Saved data entries:
■ ■ ■ ■ ■
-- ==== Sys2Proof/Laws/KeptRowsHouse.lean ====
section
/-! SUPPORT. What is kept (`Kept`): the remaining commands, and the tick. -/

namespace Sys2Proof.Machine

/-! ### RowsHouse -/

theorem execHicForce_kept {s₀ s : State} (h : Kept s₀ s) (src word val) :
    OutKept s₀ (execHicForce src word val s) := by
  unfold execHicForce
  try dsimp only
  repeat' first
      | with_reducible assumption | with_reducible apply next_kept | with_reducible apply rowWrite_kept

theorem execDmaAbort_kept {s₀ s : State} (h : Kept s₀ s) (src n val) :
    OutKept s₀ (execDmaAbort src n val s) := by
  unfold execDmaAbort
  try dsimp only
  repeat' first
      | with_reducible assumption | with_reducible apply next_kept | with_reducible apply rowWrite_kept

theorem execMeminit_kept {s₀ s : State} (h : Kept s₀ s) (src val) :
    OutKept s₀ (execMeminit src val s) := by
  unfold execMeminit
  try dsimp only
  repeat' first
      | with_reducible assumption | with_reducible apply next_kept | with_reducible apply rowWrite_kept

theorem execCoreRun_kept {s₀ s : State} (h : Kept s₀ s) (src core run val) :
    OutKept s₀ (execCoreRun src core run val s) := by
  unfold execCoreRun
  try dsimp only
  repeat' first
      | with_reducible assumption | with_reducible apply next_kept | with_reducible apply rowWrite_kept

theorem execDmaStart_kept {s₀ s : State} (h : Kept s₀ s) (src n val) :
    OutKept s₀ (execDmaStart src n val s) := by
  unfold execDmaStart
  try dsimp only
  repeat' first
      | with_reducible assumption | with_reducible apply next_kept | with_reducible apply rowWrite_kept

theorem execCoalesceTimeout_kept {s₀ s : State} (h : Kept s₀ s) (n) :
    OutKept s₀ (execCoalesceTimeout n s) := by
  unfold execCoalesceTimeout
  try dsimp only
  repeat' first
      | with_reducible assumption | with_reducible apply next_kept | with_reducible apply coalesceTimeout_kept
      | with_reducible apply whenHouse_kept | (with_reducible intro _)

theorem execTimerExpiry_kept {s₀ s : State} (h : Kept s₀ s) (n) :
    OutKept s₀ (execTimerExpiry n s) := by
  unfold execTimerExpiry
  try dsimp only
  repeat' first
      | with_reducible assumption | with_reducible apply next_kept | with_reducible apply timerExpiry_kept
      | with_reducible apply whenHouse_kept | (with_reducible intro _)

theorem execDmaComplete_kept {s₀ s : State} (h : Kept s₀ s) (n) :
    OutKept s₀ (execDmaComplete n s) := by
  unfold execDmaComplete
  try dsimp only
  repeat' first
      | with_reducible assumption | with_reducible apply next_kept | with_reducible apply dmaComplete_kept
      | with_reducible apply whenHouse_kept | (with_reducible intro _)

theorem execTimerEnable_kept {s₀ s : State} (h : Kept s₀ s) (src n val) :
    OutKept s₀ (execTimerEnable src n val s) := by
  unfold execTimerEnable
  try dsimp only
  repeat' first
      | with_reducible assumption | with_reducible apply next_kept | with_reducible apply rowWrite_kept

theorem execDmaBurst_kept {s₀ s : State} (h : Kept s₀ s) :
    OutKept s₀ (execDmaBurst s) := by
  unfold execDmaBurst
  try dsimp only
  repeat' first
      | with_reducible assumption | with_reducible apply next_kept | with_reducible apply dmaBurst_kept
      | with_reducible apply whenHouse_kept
■ ■ ■ ■ ■
Directions: For the records above, state how many lines include "unfold", giving no more than the number.

Solved problem: 10